A truly badass bike, this 1969 Rokon Trail-Breaker is renowned for its go-anywhere abilities, thanks to a simple, bulletproof single cylinder Kohler engine, dual-wheel drive and 15 inches of ground clearance. Trail-Breakers have climbed the Chilean Andes, traversed mud bogs and even navigated the infamous Darien Gap.
Arun Sharma of local Ducati dealer MotoCorsa modified his 2011 MultiStrada with knobbies, Öhlins suspension, Trax bags and SW Motech engine guards, dubbing it the Terra Strada.
Another pristine 1966 Honda CB160 2-cylinder, though this one has seen time as a true track machine. The Oregon Motorcycle Roadracing Association had several vintage Hondas on display.
Built on an old Harley Panhead foundation, this stainless and aluminum beauty was a magnet for iPhone photos.
This street-biased 1985 BMW K100 was converted to a scrambler type machine with the addition of a modified air intake, those (ubiquitous) knobby tires and stout aluminum panniers, among other changes.
A wildly modded 2004 Yamaha WR450 that actually made it out to the Salt Flats for the Bonneville Speed trials.
We spotted this original cherry-condition '70s BMW R90S outside and couldn’t help snapping a quick photo.
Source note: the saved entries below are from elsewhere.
/-- Shapes at their ends: 1 by 1, the whole of a shape, one past its columns. A format of each family, and one of another. -/
theorem meets_matrix_words :
    (let s := mxTurn 8 1 4; let k := s.here
      (k.room .cq 1 = true ∧ k.room .ds 1 = true ∧ recFault (k.td 7) none = none)
      ∧ (∀ g ∈ [0, 1, 2, 3, 4], ∃ r ∈ (k.ring g).toList, NamesRing k g r ∧ (r.prod = .m ∨ r.cons = .m) ∧ (k.mbind g).isSome = true)
      ∧ (∀ p ∈ [(0, 0, 8, 32), (7, 31, 8, 32), (8, 15, 16, 16), (8, 16, 16, 32), (16, 15, 32, 16), (31, 31, 32, 32)],
          (p.2.2.1, p.2.2.2) ∈ [(8, 32), (16, 16), (16, 32), (32, 16), (32, 32)] ∧ p.1 < p.2.2.1 ∧ p.2.1 < p.2.2.2
          ∧ ∀ q ∈ [(8, 32), (16, 16), (16, 32), (32, 16), (32, 32)], p.1 < q.1 → p.2.1 < q.2 → p.2.2.1 * p.2.2.2 < q.1 * q.2 ∨ p.2.2.1 * p.2.2.2 = q.1 * q.2 ∧ p.2.2.1 ≤ q.1)
      ∧ ((tdescOf (wholeRec 8 0x4000 4 8 1)).fmt = 8 ∧ tfmtCode .i8 = 0 ∧ tfmtCode .i16 = 1)
      ∧ (4 + 1 ≤ k.semCeil 3 ∧ 4 + 1 ≤ k.semCount 3)
      ∧ (∀ ga ∈ [0, 3], ∀ ra ∈ (k.ring ga).toList, ∀ xa ∈ (k.mbind ga).toList, ∀ rb ∈ (k.ring 1).toList, ∀ xb ∈ (k.mbind 1).toList, ra.cons = .m ∧ rb.cons = .m
          ∧ k.passFault false (⟨ga, xa.tdr, xa.scale, k.opSrc .M ra⟩, ra) (⟨1, xb.tdr, xb.scale, k.opSrc .M rb⟩, rb) = none
          ∧ TileFits ⟨ga, xa.tdr, xa.scale, k.opSrc .M ra⟩ ra)
      ∧ (∀ g ∈ [2, 4], ∀ r ∈ (k.ring g).toList, ∀ x ∈ (k.mbind g).toList, r.prod = .m ∧ TileFits ⟨g, x.tdr, x.scale, k.opSrc .M r⟩ r ∧ (r.modeR = false → r.slotSt r.tail = .empty)))
    ∧ (let s := turn .M (fun b =>
          let r : List Reg64 := [0, 0x100, 0x800000008, 1, 0, 0, 0, 0, 0, 0, 0x4000, 0]
          let r' : List Reg64 := [0, 0x100, 0x2000000020, 1, 0, 0, 0, 0, 0, 0, 0x8000, 0]
          { b with car := { b.car with rings := [fullRing 0 .copy .m 0x4000 .full, fullRing 1 .copy .m 0x8000 .full] }, mx := { b.mx with rows := 8, cols := 32, bind := [(0, ⟨r, none⟩), (1, ⟨r', none⟩)] } })
       let k := s.here
       (Ready (.mxGer hd0 0 0 1 true false none none false) s ∧ s.here.mx.win.length < 16 ∧ s.cur.eager = false
        ∧ (s.here.mx.run.isSome || s.here.mx.win.head?.all (fun w => !w.instant)) = true)
      ∧ ∀ ra ∈ (k.ring 0).toList, ∀ xa ∈ (k.mbind 0).toList, ∀ rb ∈ (k.ring 1).toList, ∀ xb ∈ (k.mbind 1).toList, NamesRing k 0 ra ∧ NamesRing k 1 rb
          ∧ k.passFault true (⟨0, xa.tdr, xa.scale, k.opSrc .M ra⟩, ra) (⟨1, xb.tdr, xb.scale, k.opSrc .M rb⟩, rb) = none) := by
  unfold Ready NamesRing TileFits
  refine ⟨⟨?_, ?_, ?_, ?_, ?_, ?_, ?_⟩, ?_⟩
  all_goals decide +kernel

/-- A window with one word at its head. -/
def winTurn (fmt es d0 : Nat) (i : Instr) (oa ob : Option Opnd) : State :=
  (mxTurn fmt es d0).onHere (fun b => { b with mx := { b.mx with win := [⟨i, 0, 0, 0, oa, ob⟩] } })

theorem meets_slot_words :
    ∀ i ∈ [Instr.mxZero hd0 0, .mxTrn hd0 0, .mxAccmov hd0 0 1023 false, .mxAccmov hd0 0 1023 true, .mxAccadd hd0 0 1023 true true, .mxAccadd hd0 0 1023 false false],
      let s := winTurn 0 1 4 i none none
      (s.bank ⟨0, 0⟩).slotHeld 0 = false ∧ (s.bank ⟨0, 0⟩).slotHeld 1023 = false ∧ (s.bank ⟨0, 0⟩).mx.run = none ∧ (s.bank ⟨0, 0⟩).live = true ∧ (s.bank ⟨0, 0⟩).mx.win.map (·.instr) = [i] := by
  decide +kernel

def opA (fmt es d0 : Nat) (g : Fin 16) : Opnd := ⟨g, wholeRec fmt (if g = 1 then 0x8000 else 0x4000) d0 (if g = 1 then 32 else 8) es, none, .head⟩

/-- A word of M finds an operand at its base. -/
def found (b : Bank) (o : Opnd) (p : Nat) : Bool := b.opBase ⟨0, 0⟩ .M o 0 o.reads == some p && (b.badRuns (o.reads p)).isNone

theorem finds_of {b : Bank} {w : WinEnt} {o : Opnd} {p : Nat} (h : found b o p = true) (hw : w.walk = 0) : Finds b ⟨0, 0⟩ w o p := by
  unfold found at h
  unfold Finds
  rw [hw]
  simpa using h

/-- The operands of a pass are published, and one of an idle ring is found at 0; a batch whose pass is under way, at its last pass and before it. -/
theorem meets_integer_pass :
    (∀ i ∈ [Instr.mxMma hd0 1023 0 1 false true none none true, .mxGer hd0 0 0 1 false true none none false, .mxBatch hd0 0 0 1 0 false false false,
        .mxBatch hd0 0 0 1 15 false false false], let s := winTurn 0 1 4 i (some (opA 0 1 4 0)) (some (opA 0 1 4 1))
      let b := s.bank ⟨0, 0⟩
      b.live = true ∧ b.mx.run = none ∧ b.mx.win.map (fun w => (w.walk, w.done)) = [(0, 0)] ∧ b.mx.cseq = 0 ∧ b.mx.negp = false ∧ (tdescOf (opA 0 1 4 0).tdr).fmt = 0 ∧ (tdescOf (opA 0 1 4 1).tdr).fmt = 0
      ∧ b.slotHeld 0 = false ∧ b.slotHeld 1023 = false ∧ found b (opA 0 1 4 0) 0x4000 = true ∧ found b (opA 0 1 4 1) 0x8000 = true
      ∧ found b { opA 0 1 4 0 with src := .idle } 0 = true
      ∧ b.popsDue (some (opA 0 1 4 0)) 0 = false ∧ b.popsDue (some (opA 0 1 4 1)) 0 = false)
    ∧ (∀ n ∈ [0, 15], let w : WinEnt := ⟨.mxBatch hd0 0 0 1 15 false false false, 0, 0, n, some (opA 0 1 4 0), some (opA 0 1 4 1)⟩
      let s := (mxTurn 0 1 4).onHere (fun b => { b with mx := { b.mx with run := some w, mid := true } })
      let b := s.bank ⟨0, 0⟩
      b.flt = none ∧ (∀ e ∈ [Engine.S, .A, .M, .V, .T, .F], (b.eng e).rets = [] ∧ (b.eng e).pend = [])
      ∧ (b.popsOf false w.opA 0).all (fun q => q.2.slotSt q.2.head == .full) = true ∧ (b.popsOf false w.opB 0).all (fun q => q.2.slotSt q.2.head == .full) = true
      ∧ (let v := { b with mx := { b.mx with mid := false } }
        found v (opA 0 1 4 0) 0x4000 = true ∧ found v (opA 0 1 4 1) 0x8000 = true ∧ v.mx.owed = false ∧ v.live = true)) := by
  decide +kernel

theorem meets_float_pass :
    (∀ i ∈ [Instr.mxMma hd0 1023 0 1 false true none none true, .mxGer hd0 1023 0 1 false true none none false],
      let s := winTurn 4 2 4 i (some (opA 4 2 4 0)) (some (opA 4 2 4 1))
      let b := s.bank ⟨0, 0⟩
      b.live = true ∧ b.mx.run = none ∧ b.mx.win.length = 1 ∧ (tdescOf (opA 4 2 4 0).tdr).fmt ≠ 0 ∧ pairOf (tdescOf (opA 4 2 4 0).tdr).fmt (tdescOf (opA 4 2 4 1).tdr).fmt = some (8, 192)
      ∧ b.slotHeld 1023 = false ∧ found b (opA 4 2 4 0) 0x4000 = true ∧ found b (opA 4 2 4 1) 0x8000 = true ∧ found b { opA 4 2 4 1 with src := .idle } 0 = true) := by
  decide +kernel

/-- A tile of 4 by 8 to load, and a slot to store one of 32 by 32 to. -/
theorem meets_tile_words :
    (let o := opA 6 4 4 0
     let s := winTurn 6 4 4 (.mxLdacc hd0 0 0 false true true) (some o) none
     let b := s.bank ⟨0, 0⟩
     b.live = true ∧ b.mx.run = none ∧ b.mx.win.length = 1 ∧ b.slotHeld 0 = false ∧ dimOf (o.desc 0x4000).win 1 ≤ 32 ∧ (o.desc 0x4000).elems0 ≤ 32
      ∧ found b o 0x4000 = true ∧ found b { o with src := .idle } 0 = true)
    ∧ (let o : Opnd := ⟨2, wholeRec 3 0xC000 32 32 8, none, .buf 0xC000⟩
       let s := winTurn 3 8 4 (.mxStacc hd0 1023 2 .rtz .wrap true) (some o) none
       let b := s.bank ⟨0, 0⟩
       b.live = true ∧ b.mx.run = none ∧ b.mx.win.length = 1 ∧ b.slotHeld 1023 = false ∧ (o.reads 0xC000).any b.tHolds = false ∧ dimOf (o.desc 0xC000).win 1 = 32 ∧ (o.desc 0xC000).elems0 = 32)
    ∧ (let d := (⟨2, wholeRec 3 0xC000 2 2 8, none, .buf 0xC000⟩ : Opnd).desc 0xC000
       dimOf d.win 1 = 2 ∧ d.elems0 = 2 ∧ d.es = 8 ∧ ((List.range 32).map (fun n => d.imgByte (n / 8 % 2 + d.w 0 * (n / 16)) (n % 8))).Nodup) := by
  decide +kernel

/-- V behind A, with registers, a predicate, a scale register, two entries of `dv`, a read stream 0 that holds a vector and a write stream 1. -/
def vTurn (f : Bank → Bank) : State :=
  turn .V (fun b =>
    let t := wholeRec 6 0x4000 64 16 4
    let b := ((((b.setVreg 1 0x3F8000004049).setVreg 2 5).setKreg 1 0xF0F).setZreg 2 0x38).setVreg 31 (BitVec.allOnes 4096)
    let b := (((allAt 0 5 b).reserve .dv 0 0x3F80).reserve .dv 0 9).show .dv 0
    f { b with acc := { b.acc with q := [(0, ⟨1, 0, t, [0, 0, 0, 0], false, [⟨4, 7, []⟩], 1, 0, []⟩), (1, ⟨1, 0, t, [0, 0, 0, 0], true, [], 0, 0, []⟩)] } })

/-- A source is taken, a destination has room. -/
def taken (k : Bank) (a : VSrc) : Bool := match k.takeV a with | .ok _ _ => true | _ => false
def taken2 (k : Bank) (a b : VSrc) : Bool := match k.takeV a with | .ok _ c => taken c b | _ => false
def taken3 (k : Bank) (a b c : VSrc) : Bool := match k.takeV a with | .ok _ d => taken2 d b c | _ => false

theorem taken_of {k : Bank} {a : VSrc} (h : taken k a = true) : ∃ x c, k.takeV a = .ok x c := by
  unfold taken at h
  split at h
  · exact ⟨_, _, ‹_›⟩
  · simp at h

theorem meets_vector_operands :
    (vTurn id).here.peek .dv (vTurn id).here.engs.V.walk = some 0x3F80
    ∧ ((vTurn id).here.engs.V.walk ≤ (vTurn id).here.engs.A.walk ∧ ∃ b ∈ (assoc (vTurn id).here.acc.q 0).toList, b.walk < (vTurn id).here.engs.V.walk ∧ b.wr = false
      ∧ b.used < b.vectors ∧ b.held.length = 1) := by
  decide +kernel

/-- Sources from registers, from the stream and from `dv`; destinations in a register and in the stream; every element, or those of a predicate. -/
theorem meets_vector_arithmetic :
    (∀ ty ∈ [VTy.fp16, .bf16, .fp32, .fp64], ∀ d ∈ [VDst.v 31, .q 1], ∀ a ∈ [VSrc.v 1, .q 0], ∀ c ∈ [VSrc.v 31, .dv], ∀ i ∈ [Instr.vadd hd0 ⟨0, false⟩ ty .rne d a (.v 2),
        .vsub hd0 ⟨1, false⟩ ty .rup d a (.v 2), .vmul hd0 ⟨1, true⟩ ty .rtz d a (.v 2), .vfma hd0 ⟨1, false⟩ ty .rdn true true d a (.v 2) c], VReady i (vTurn id))
    ∧ (∀ ty ∈ [VTy.i16, .i32, .i64, .fp16, .bf16, .fp32, .fp64], ∀ d ∈ [VDst.v 0, .q 1], ∀ a ∈ [VSrc.v 1, .q 0], ∀ i ∈ [Instr.vabs hd0 ⟨0, false⟩ ty false d a,
        .vneg hd0 ⟨1, true⟩ ty false d a, .vmin hd0 ⟨1, false⟩ ty true d a (.v 2), .vmax hd0 ⟨1, false⟩ ty false d a .dv], VReady i (vTurn id))
    ∧ (∀ a ∈ [VSrc.v 1, .q 0, .dv], taken (vTurn id).here a = true) ∧ (∀ a ∈ [VSrc.v 1, .q 0], ∀ c ∈ [VSrc.v 31, .dv], taken3 (vTurn id).here a (.v 2) c = true)
    ∧ ∀ d ∈ [VDst.v 31, .q 1], (vTurn id).here.roomV d = .ok := by
  unfold VReady Ready
  decide +kernel

theorem meets_vector_integers :
    (∀ ty ∈ [VTy.i16, .i32, .i64], ∀ d ∈ [VDst.v 31, .q 1], ∀ b ∈ [VSrc.v 31, .dv], ∀ i ∈ [Instr.viadd hd0 ⟨0, false⟩ ty false true d (.q 0) b,
        .visub hd0 ⟨1, false⟩ ty true false d (.v 1) b, .vimul hd0 ⟨1, true⟩ ty false true false d (.v 1) b, .vimul hd0 ⟨1, true⟩ ty false false true d (.v 1) b,
        .vand hd0 ⟨1, true⟩ ty d (.v 1) b, .vor hd0 ⟨1, true⟩ ty d (.v 1) b, .vxor hd0 ⟨0, true⟩ ty d (.v 1) b, .vshl hd0 ⟨0, false⟩ ty d (.v 1) b,
        .vshr hd0 ⟨0, false⟩ ty false d (.v 1) b], VReady i (vTurn id))
    ∧ (∀ a ∈ [VSrc.v 1, .q 0], ∀ b ∈ [VSrc.v 31, .dv], taken2 (vTurn id).here a b = true) ∧ ∀ d ∈ [VDst.v 31, .q 1], (vTurn id).here.roomV d = .ok := by
  unfold VReady Ready
  decide +kernel

/-- `VSETL` of 0, of 256, and of a negative count. -/
theorem meets_vector_predicates :
    (∀ i ∈ [Instr.vcmp hd0 1 .fp16 false .lt 0 (.q 0) .dv, .vcmpq hd0 1 .i64 false true .ge 7 (.v 1) (.v 31), .vsel hd0 1 .i16 (.q 1) (.v 1) .dv, .vsetl hd0 0 7 0, .vsetl hd0 3 7 256,
        .vsetl hd0 3 1 0xFFFFFFFFFFFFFFFF, .vcnt hd0 .i16 true (.q 1) 1, .vcnt hd0 .fp64 false (.v 0) 0, .viota hd0 ⟨1, false⟩ .i16 true (.v 3), .viota hd0 ⟨1, true⟩ .i32 false (.q 1)],
        VReady i (vTurn id))
    ∧ (taken2 (vTurn id).here (.q 0) .dv = true ∧ taken2 (vTurn id).here (.v 1) .dv = true) ∧ (vTurn id).here.room .cq 1 = true ∧ (vTurn id).here.room .ds 1 = true
    ∧ ∀ d ∈ [VDst.v 0, .q 1], (vTurn id).here.roomV d = .ok := by
  unfold VReady Ready
  decide +kernel

theorem meets_vector_reductions :
    (∀ ty ∈ [VTy.i16, .i64, .fp16, .fp64], ∀ i ∈ [Instr.vrsum hd0 1 ty false .rne true true (.v 3) (.q 0), .vrmax hd0 0 ty false true (.q 1) .dv], VReady i (vTurn id))
    ∧ (∀ a ∈ [VSrc.q 0, .dv], taken (vTurn id).here a = true) ∧ (vTurn id).here.room .ds 1 = true ∧ (vTurn id).here.roomV (.q 1) = .ok
    ∧ (upTo VTy.i16.elems).filter (fun e => ((vTurn id).here.kreg 1).getLsbD e) ≠ [] := by
  unfold VReady Ready
  decide +kernel

/-- The first and the last lane; `VPOPQ` of no entry and of both. -/
theorem meets_vector_moves :
    (∀ i ∈ [Instr.vmov hd0 (.copy ⟨1, false⟩ .i16 (.q 1) (.q 0)), .vmov hd0 (.ds .dv 63), .vmov hd0 (.da (.v 1) 0), .vmov hd0 (.tz 7 (.q 0)), .vmov hd0 (.tk 0 (.v 1)),
        .vshuf hd0 ⟨0, false⟩ .i16 (.xswap 7) (.v 1) (.v 1), .vshuf hd0 ⟨1, false⟩ .fp64 .rev (.q 1) .dv, .vperm hd0 ⟨1, true⟩ .i32 (.v 1) (.v 1) (.q 0),
        .vshuf hd0 ⟨0, false⟩ .i16 (.slide .dv 31) (.v 1) (.v 1), .vmov hd0 (.fz (.q 1) 7), .vmov hd0 (.fk (.v 31) 0), .vbcast hd0 3 (.q 1) 5, .vpopq hd0 ⟨1, false⟩ 0 (.v 1),
        .vpopq hd0 ⟨1, false⟩ 2 (.q 1)], VReady i (vTurn id))
    ∧ (∀ a ∈ [VSrc.v 1, .q 0, .dv], taken (vTurn id).here a = true) ∧ (taken2 (vTurn id).here (.v 1) (.q 0) = true ∧ taken2 (vTurn id).here (.v 1) .dv = true)
    ∧ ((vTurn id).here.room .ds 1 = true ∧ (vTurn id).here.room .da 1 = true ∧ (vTurn id).here.roomV (.q 1) = .ok)
    ∧ (shufSrc (.xswap 7) = none ∧ shufSrc (.slide .dv 31) = some .dv) ∧ ∀ n ∈ [0, 2], ((vTurn id).here.takeDv n).isSome = true := by
  unfold VReady Ready
  decide +kernel

theorem meets_vector_conversions :
    (∀ i ∈ [Instr.vcvt hd0 ⟨1, false⟩ .e4m3 .fp32 false false .sat 3 (.sr .dv) (.v 1) (.q 0), .vcvt hd0 ⟨0, false⟩ .fp64 .bf16 false false .wrap 3 (.mode .rup) (.q 1) (.v 1),
        .vcvt hd0 ⟨1, true⟩ .i8 .i64 true true .sat 7 (.mode .rne) (.v 31) .dv, .vrcpe hd0 ⟨0, false⟩ .fp64 (.v 1) (.v 1), .vrsqe hd0 ⟨1, true⟩ .fp16 (.q 1) .dv,
        .vqmax hd0 .fp32 7 (.v 1) .dv, .vdq hd0 ⟨0, false⟩ .fp16 .rne 15 2 (.q 1) (.v 31) (.q 0), .vqcvt hd0 .bf16 (.sr (.v 2)) 15 2 (.v 1) (.v 31) .dv,
        .vqcvt hd0 .fp64 (.mode .rtz) 0 2 (.q 1) (.v 31) (.v 1)], VReady i (vTurn id))
    ∧ (taken2 (vTurn id).here (.q 0) .dv = true ∧ taken2 (vTurn id).here (.v 31) (.q 0) = true ∧ taken3 (vTurn id).here (.v 31) .dv (.v 2) = true)
    ∧ (taken (vTurn id).here .dv = true ∧ taken (vTurn id).here (.v 1) = true ∧ (vTurn id).here.roomV (.q 1) = .ok) := by
  unfold VReady Ready
  decide +kernel

/-- Buffers with one element, with a whole vector, and with one more; staging with one. -/
def bufTurn (n : Nat) : State :=
  vTurn (fun b => { b with vec := { b.vec with cb := if n = 0 then [] else [(3, ⟨.i64, List.replicate n 5⟩)], stage := [(1, ⟨.i64, [9]⟩)] } })

theorem meets_vector_buffers :
    (∀ n ∈ [0, 1, 64, 65], let s := bufTurn n; let k := s.here
      (∀ i ∈ [Instr.vpushc hd0 1 .i64 (.cb 3) (.q 0), .vpushc hd0 1 .i64 (.q 1 false) .dv, .vpushc hd0 0 .i64 (.q 1 true) (.v 1), .vpopc hd0 .i64 .full (.q 1) 3,
          .vpopc hd0 .i64 (.tail 7) (.v 31) 3, .vaccRd hd0 1023 (.q 1) 31 true 1 .i64 .rne .sat, .vaccWr hd0 0 .dv 0 false 7 .i32 .rne true, .vstat hd0 true], VReady i s)
      ∧ (∀ a ∈ [VSrc.v 1, .q 0, .dv], taken k a = true) ∧ (((assoc k.vec.cb 3).map (·.elems)).getD []).length = n
      ∧ ((assoc k.vec.cb 3).map (·.ty) = some .i64 ∨ n = 0) ∧ (assoc k.vec.stage 1).map (fun x => (x.ty, x.elems)) = some (.i64, [9])
      ∧ (match k.takeV .dv with | .ok _ c => decide (c.streamRoom 1 2 = .ok) | _ => false) = true ∧ k.engs.V.walk ≤ k.engs.A.walk ∧ k.roomV (.q 1) = .ok ∧ k.slotBusy 0 = false ∧ k.slotBusy 1023 = false ∧ k.room .ds 1 = true)
    ∧ (VTy.i64.elems = 64 ∧ ((upTo 64).filter (fun e => ((bufTurn 65).here.kreg 1).getLsbD e)).length = 8) := by
  unfold VReady Ready
  decide +kernel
The One Show does not discriminate: all sizes and displacements were represented within, including this Twin Line mini.
The insanely designed, beautifully handcrafted Suavecito won an award for something, but the hipster crowd was five deep and there was no way we could push past all the PBRs to make out the trophy inscription.
There was no shortage of Triumph café and scrambler-style customs at the show. This fat-tire beauty is by sponsor (and local two-wheel heroes) See See Motorcycles.
Yamaha XS 650-based machines are still the rage. The Major Move was crafted by Bobby Wernick using a 1972 example.
When was the last time you saw a Villiers-based rig? In café trim, no less?
As is the case every year, Bell presented a custom-painted helmet show with dozens of hand-tooled lids making the scene.
This is as close as we could get to this crowd-mobbed, photogenic vintage Harley chopper.
Irreverent categories (Looks Like A Blast To Ride) were the name of the game, with funky trophies given out at the end of the show.